The main question I want to eventually wind up answer is part b of Corollary 2.6 in Chapter 1 of Silverman's "The Arithmetic of Elliptic Curves". The proposition is

Let $V$ be a projective variety. Then $V \cap \mathbb{A}^n$ is an affine variety and either $V \cap \mathbb{A}^n = \emptyset$ or $V = \overline{V \cap \mathbb{A}^n}$ where the bar denotes a projective closure.
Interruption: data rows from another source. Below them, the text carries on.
-- ==== Sys2Proof/Machine/PanelCommands.lean ====
section
/-! DEFINITION. The meanings of what arrives, or does not arrive, on the panel links (R124 to R131, R178), and of KEYMAP_READ_DONE. -/

namespace Sys2Proof.Machine

/-- KEYMAP_READ_DONE (R133); where its order was the last of a strip, the engine may enter HALTED (R174). -/
def execKeymapReadDone (s : State) : Host.Outcome State Fault Refusal := .next (examinedAfter (!s.pnc.mapReads.isEmpty) finishMapRead s)

/-- REPLY (R130). -/
def execReply (link : Fin 4) (message : PanelReply) (s : State) : Host.Outcome State Fault Refusal := .next (receiveReply link message s)

/-- POLL_WINDOW_CLOSE (R126). -/
def execPollWindowClose (link : Fin 4) (s : State) : Host.Outcome State Fault Refusal := .next (closePoll link s)

/-- PROBE_ANSWER (R124, R125). -/
def execProbeAnswer (link : Fin 4) (address : Byte) (code : BitVec 16) (s : State) : Host.Outcome State Fault Refusal :=
  .next (receiveProbeAnswer link address code s)

/-- PROBE_TIMEOUT (R124, R125). -/
def execProbeTimeout (link : Fin 4) (s : State) : Host.Outcome State Fault Refusal := .next (closeProbe link s)

/-- The message outstanding on a link asks for the model code in its reply. -/
def State.asksCode (s : State) (link : Fin 4) : Bool :=
  match s.pnc.links[link].out with
  | some (.poll _ ident _ _ _) => ident
  | _ => false

/-- PANEL_MESSAGE_IGNORED (R178): a run of bytes on a panel link.  One that is no message, or answers nothing outstanding, is ignored, and so is one
that answers a poll or probe that is over, whatever is outstanding now; one that answers the poll or probe outstanding is the answer to it (log
entries 5 and 42). -/
def execPanelMessageIgnored (link : Fin 4) (message : LinkBytes) (s : State) : Host.Outcome State Fault Refusal :=
  if message.late then .next s
  else match panelMessage (s.asksCode link) message.bytes with
    | none => .next s
    | some (.probeAnswer a c) => .next (receiveProbeAnswer link a c s)
    | some (.reply r) => .next (receiveReply link r s)

end Sys2Proof.Machine
end

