-- ==== Sys2Proof/Safety.lean ====
section
/-! DEFINITION. What a safe state is: the invariants the manual states of the whole machine, and the terms the statements use. -/

namespace Sys2Proof.Machine

/-! ### Terms of the statements -/

/-- The running strip is at an order of kind `kind`: strip `r`, record `rec`, requester `q` (R154, steps 1 to 3). -/
def State.working (s : State) (kind : Nat) (r : Running) (rec : OrderRecord) (q : Requester) : Prop :=
  s.currentOrder = some (r, rec) ∧ orderKind rec = kind ∧ orderRequester rec = some q

/-- Two crosspoints are for different destination levels. -/
def Crosspoint.differs (x y : Crosspoint) : Prop := x.dest ≠ y.dest ∨ x.level ≠ y.level

/-- Frames from `g` to `f` are at least `n`, read as a signed value. -/
def atLeast (n : Nat) (f g : FrameIndex) : Prop := (n : Int) ≤ frameDiff f g

/-- Byte `b` gives the optional number `x`: the number, or FEH when it is absent (Encodings shared by the layouts). -/
def optionalByte {n : Nat} (b : Nat) (x : Option (Fin n)) : Prop := (b = 254 ∧ x = none) ∨ ∃ i, x = some i ∧ b = i.1

/-- Byte `b` gives the source `x`: its number, or FFH for PARK (Encodings shared by the layouts). -/
def sourceByte (b : Nat) (x : Source) : Prop := (b = 255 ∧ x = .park) ∨ ∃ i, x = .input i ∧ b = i.1

/-! #### Due forms (R37, R39, R40) -/

/-- The label at 08H of an order is well formed under the rate in use (R10). -/
def State.dueLabelFormed (s : State) (rec : OrderRecord) : Prop :=
  ob rec 8 < 24 ∧ ob rec 9 < 60 ∧ ob rec 10 < 60 ∧ ob rec 11 < s.rtu.rate.base

/-- The label at 08H of an order is one that the rate in use skips (R10). -/
def State.dueLabelSkipped (s : State) (rec : OrderRecord) : Prop := ob rec 10 = 0 ∧ ob rec 11 < s.rtu.rate.drop ∧ ob rec 9 % 10 ≠ 0

/-- The label at 08H of an order lies `n` frames ahead of the current frame's label, modulo the day frames (R40). -/
def State.dueLabelAhead (s : State) (rec : OrderRecord) (n : Nat) : Prop :=
  n < s.rtu.rate.dayFrames ∧ (n + s.rtu.label.count s.rtu.rate) % s.rtu.rate.dayFrames = (labelAt rec 8).count s.rtu.rate % s.rtu.rate.dayFrames

/-- The due form at 07H of an order, with its value at 08H, fixes the due frame `due` for a request taken now: none for NOW (R39, R40). -/
def State.dueFixed (s : State) (rec : OrderRecord) (due : Option FrameIndex) : Prop :=
  let f := BitVec.ofNat 32 (ob32 rec 8)
  (ob rec 7 = 0 ∧ due = none) ∨ (ob rec 7 = 1 ∧ 2 ≤ (f - s.rtu.frame).toInt ∧ due = some f) ∨
  (ob rec 7 = 2 ∧ s.dueLabelFormed rec ∧ ¬ s.dueLabelSkipped rec ∧
    ∃ n, s.dueLabelAhead rec n ∧ 2 ≤ n ∧ 2 * n ≤ s.rtu.rate.dayFrames ∧ due = some (s.rtu.frame + BitVec.ofNat 32 n))

/-- The due form at 07H of an order, with its value at 08H, is refused with `c` for a request taken now (R39, R40, R177). -/
def State.dueRefused (s : State) (rec : OrderRecord) (c : Code) : Prop :=
  (3 ≤ ob rec 7 ∧ c = .refusedArg) ∨ (ob rec 7 = 1 ∧ (BitVec.ofNat 32 (ob32 rec 8) - s.rtu.frame).toInt < 2 ∧ c = .refusedLate) ∨
  (ob rec 7 = 2 ∧ ¬ s.dueLabelFormed rec ∧ c = .refusedArg) ∨ (ob rec 7 = 2 ∧ s.dueLabelFormed rec ∧ s.dueLabelSkipped rec ∧ c = .refusedLabel) ∨
  (ob rec 7 = 2 ∧ s.dueLabelFormed rec ∧ ¬ s.dueLabelSkipped rec ∧
    ∃ n, s.dueLabelAhead rec n ∧ (n < 2 ∨ s.rtu.rate.dayFrames < 2 * n) ∧ c = .refusedLate)

/-! #### Salvo lists and take notices (R44, R47, R136) -/

/-- A take of a salvo list, by its three bytes, names `l` and the destination has it. -/
def State.keepsLevel (s : State) (y : RawTake) (l : Level) : Bool := y.mask.testBit l.num && (s.dest (Fin.ofNat 64 y.dest)).present.getLsbD l.num
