/-! ### The fabric link -/

/-- SWITCH_REPORT awaited for frame `k` (R52 to R54, R56): each armed destination level is dealt with by the report's first line for it, every other map entry is as it was, the armed set empties and the wait ends; then, when RUNNING with no sweep, the load for the next boundary
walks the queue: a unit not due stays, a due one that protection stops leaves it, a due one that fits is armed whole in queue order with its late count, and the first due one that does not fit in 48 stops the load, itself and all behind it staying.  A report that is not awaited
changes nothing, nor does one of more than 48 lines (log entry 23).  In the order of the armed set (the model's choice, log entry 41, as is the order of one entry's reports) each entry makes an XPT report when its source changed (R26), a FABRIC report on a mismatch, and a
TAKE_DONE report for an application (R57); then the settled map is handed over, which evaluates the selectors (R112) and resolves the tallies; and the load, made after that and ahead of the mirror rewrite (the model's choice, log entry 27), reports a unit that protection stops, PROTECTED (R54).  The rewrite for the
frame then starts, or waits, with the loaded entries counted as armed (R55).  A load that arms
an entry sends the arm message, and its acknowledgement is awaited from then on; one that arms none awaits none anew (R55).  In HALTING the conditions of HALTED are then examined (R174). -/
def Obligations.SwitchReportSettlesTakes : Prop :=
  (∀ (lines : List ReportLine) (s : State), s.xpe.reportWait = none ∨ s.xpe.link = .down ∨ 48 < lines.length →
    exec (.switchReport lines) s = .next s) ∧
  ∀ (lines : List ReportLine) (s : State) (k : FrameIndex), s.xpe.reportWait = some k → s.xpe.link = .up → lines.length ≤ 48 → s.armedSound →
    ∃ t, exec (.switchReport lines) s = .next (examineHalting t) ∧ (s.runState ≠ .halting → examineHalting t = t) ∧ t.xpe.reportWait = none ∧ t.xpe.link = .up ∧ t.xpe.sweep = s.xpe.sweep ∧
      (let done := fun (o : Owner) (x : Crosspoint) (what : TakeOutcome) (late : Nat) (v : State) => match o with
          | .panel _ => v
          | .app tag => report (.takeDone tag x.dest x.level what late) s.rtu.frame s.rtu.label v
        let dealt := fun (v : State) (a : ArmedEntry) =>
          let old := ((s.dest a.xpt.dest).entry a.xpt.level).source
          let ends := fun (what : TakeOutcome) (v : State) => done a.requester.owner a.xpt what a.late v
          let switched := fun (x : Source) => if x = old then v else report (.xpt a.xpt.dest a.xpt.level old x a.cause) s.rtu.frame s.rtu.label v
          match lines.find? fun x => decide (x.dest.toNat = a.xpt.dest.1 ∧ x.level.toNat = a.xpt.level.num) with
          | none => ends .fabricFault v
          | some ln =>
            if ln.fault = true then ends .fabricFault v
            else if sourceOf ln.number.toNat = some a.xpt.source then ends .applied (switched a.xpt.source)
            else ends .mismatch (report (.mismatch a.xpt.dest a.xpt.level (some a.xpt.source) ln.number) s.rtu.frame s.rtu.label
              (switched ((sourceOf ln.number.toNat).getD old)))
        let made := s.xpe.armed.foldl dealt s
        ∃ u v, u.csi = made.csi ∧ u.store = made.store ∧ u.rtu = s.rtu ∧ u.tly = s.tly ∧ v = load (k + 1) (handOverMap k u) ∧ t = tellResolution k v ∧
          (s.runState ≠ .running ∨ s.xpe.sweep ≠ none → v = handOverMap k u) ∧
          (∀ i c, s.tly.inputs = some i → i.frame = k → s.csi.copy = some c → s.csi.mirror.freeze = .live →
            (∀ b, s.csi.mirror.writing = some b →
              t = { v with csi := { v.csi with mirror := { s.csi.mirror with waiting := some (s.rtu.frame, s.rtu.label) } } }) ∧
            (s.csi.mirror.writing = none → t = startRewrite c s.rtu.frame s.rtu.label v ∧
              (s.csi.mirror.complete = true → s.store.wf = true → c.mirror + 3008 ≤ 4194304 →
                t.mirrorsShowTallies t.store c.mirror ∧ t.mirrorsShowPanels t.store c.mirror))) ∧
          let stopped := s.xpe.queue.filter fun q => (match q.due with | none => true | some f => decide (0 ≤ (k + 1 - f).toInt)) &&
            !q.entries.all fun x => protectAllows (s.dest x.dest).protect q.requester.owner (s.levelNow q.requester)
          let passed := s.xpe.queue.filter fun q => (match q.due with | none => true | some f => decide (0 ≤ (k + 1 - f).toInt)) &&
            q.entries.all fun x => protectAllows (s.dest x.dest).protect q.requester.owner (s.levelNow q.requester)
          let told := (stopped.flatMap fun q => q.entries.map fun x => (q.requester.owner, x)).foldl (fun v e => done e.1 e.2 .protectFailed 0 v) (handOverMap k u)
          s.runState = .running → s.xpe.sweep = none → (passed.flatMap fun q => q.entries).length ≤ 48 → v.csi = told.csi ∧ v.store = told.store) ∧
      (∀ i : Fin 8, (s.tke.ifbs[i].port = none → t.tke.ifbs[i] = s.tke.ifbs[i]) ∧ (s.tke.ifbs[i].port ≠ none →
        (t.selectsD2 s.tke.ifbs[i] → t.tke.ifbs[i] = { s.tke.ifbs[i] with selector := .d2 }) ∧
        (¬ t.selectsD2 s.tke.ifbs[i] → t.tke.ifbs[i] = { s.tke.ifbs[i] with selector := .d1 }))) ∧
      (∀ a ∈ s.xpe.armed, (t.dest a.xpt.dest).entry a.xpt.level =
        match lines.find? fun x => decide (x.dest.toNat = a.xpt.dest.1 ∧ x.level.toNat = a.xpt.level.num) with
        | none => (s.dest a.xpt.dest).entry a.xpt.level
        | some ln =>
          if ln.fault = true then (s.dest a.xpt.dest).entry a.xpt.level
          else if sourceOf ln.number.toNat = some a.xpt.source then ⟨a.xpt.source, .known⟩
          else ⟨(sourceOf ln.number.toNat).getD ((s.dest a.xpt.dest).entry a.xpt.level).source, .mismatch⟩) ∧
      (∀ (d : Fin 64) (l : Level), (∀ a ∈ s.xpe.armed, a.xpt.dest ≠ d ∨ a.xpt.level ≠ l) → (t.dest d).entry l = (s.dest d).entry l) ∧
      (∀ d : Fin 64, (t.dest d).protect = (s.dest d).protect ∧ (t.dest d).present = (s.dest d).present) ∧
      (s.runState ≠ .running ∨ s.xpe.sweep ≠ none → t.xpe.armed = [] ∧ t.xpe.queue = s.xpe.queue) ∧
      (t.xpe.armed.length ≤ 48 ∧ ∀ a ∈ t.xpe.armed, ∃ u ∈ s.xpe.queue, a.xpt ∈ u.entries ∧
        (∀ f, u.due = some f → 0 ≤ (k + 1 - f).toInt ∧ a.late = (k + 1 - f).toInt) ∧ (u.due = none → a.late = 0) ∧
        protectAllows (s.dest a.xpt.dest).protect u.requester.owner (s.levelNow u.requester) = true) ∧
      (let due := fun u : TakeUnit => match u.due with
          | none => true
          | some f => decide (0 ≤ (k + 1 - f).toInt)
        let allowed := fun u : TakeUnit =>
          u.entries.all fun x => protectAllows (s.dest x.dest).protect u.requester.owner (s.levelNow u.requester)
        let arms := fun u : TakeUnit => u.entries.map fun x => ({ xpt := x, requester := u.requester, cause := u.cause, salvo := u.salvo, late := (match u.due with | none => 0 | some f => (k + 1 - f).toInt.toNat) } : ArmedEntry)
        let armed := fun us : List TakeUnit => (us.filter fun u => due u && allowed u).flatMap arms
        let stays := fun us : List TakeUnit => us.filter fun u => !due u
        s.runState = .running → s.xpe.sweep = none →
          ((armed s.xpe.queue).length ≤ 48 → t.xpe.armed = armed s.xpe.queue ∧ t.xpe.queue = stays s.xpe.queue) ∧
          (∀ before u after, s.xpe.queue = before ++ u :: after → due u = true → allowed u = true → (armed before).length + u.entries.length ≤ 48 →
            (∃ more, t.xpe.armed = armed before ++ arms u ++ more) ∧ ∃ rest, t.xpe.queue = stays before ++ rest ∧ rest.Sublist after) ∧
          (∀ before u after, s.xpe.queue = before ++ u :: after → due u = true → allowed u = true → (armed before).length ≤ 48 →
            48 < (armed before).length + u.entries.length → t.xpe.armed = armed before ∧ t.xpe.queue = stays before ++ u :: after)) ∧
      (t.xpe.armed ≠ [] → t.xpe.ackWait = true) ∧ (t.xpe.armed = [] → t.xpe.ackWait = s.xpe.ackWait) ∧
      t.rtu = s.rtu ∧ t.runState = s.runState ∧ t.control = s.control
Silverman claims this follows directly from Corollary 2.4 in Hartshorne, but I don't see it. I think I have a proof of this statement, using information from the proof in the aforementioned corollary in Hartshorne, and using Silverman's claim that for a projective algebraic set $V$, $V \cap \mathbb{A}^n$ is an affine algebraic set

$\mathcal{I}_a(V \cap \mathbb{A}^n) = \alpha_i(\mathcal{I}_p(V))$

where $\alpha$ denotes the dehomogenization map with respect to the variable $X_i$, and $\mathcal{I}_a$ and $\mathcal{I}_p$ are the affine ideal and projective ideal of the sets of points $V \cap \mathbb{A}^n$ and $V$ respectively (though I don't see why exactly this is true either in the case of a projective algebraic set). However, when I try to prove this claim, I wind up having to use part 2 of corollary 2.6, or else I get stuck. Here is essentially what I have:

The inclusion $\alpha_i(\mathcal{I}_p(V)) \subseteq \mathcal{I}_a(V \cap \mathbb{A}^n) = \mathcal{I}_a(\varphi_i(V \cap U_i))$ is easy ($\varphi_i$ is the homeomorphism that identifies $\mathbb{A}^n$ with each open subset $U_i$ of $\mathbb{P}^n$). Now if I take some $f \in \mathcal{I}_a(\varphi_i(V \cap U_i))$, then one can show that the homogenization of $f$ with respect to $X_i$, call it $F_i$, vanishes on every point $Q \in V \cap U_i$. However, how can one prove that this implies that $F_i$ also vanishes at every $P \in V$? I know that the only place where we potentially would have a problem would be $V \cap H_i$, where $H_i = Z_p(X_I)$, which is a Zariski closed subset. However I can't see any reason why I might not wind up with a polynomial $f$ whose homogenization might not disappear on that closed set. I've only seen one proof of this fact and the proof doesn't even make mention of this and says that the preceding statement, that $F_i(Q) = 0$ for all $Q \in V \cap U_i$ suffices to show that $F \in \mathcal{I}_p(V)$ and I'm just not seeing it. I think I must be missing something incredibly basic or something because I can't see this being that difficult.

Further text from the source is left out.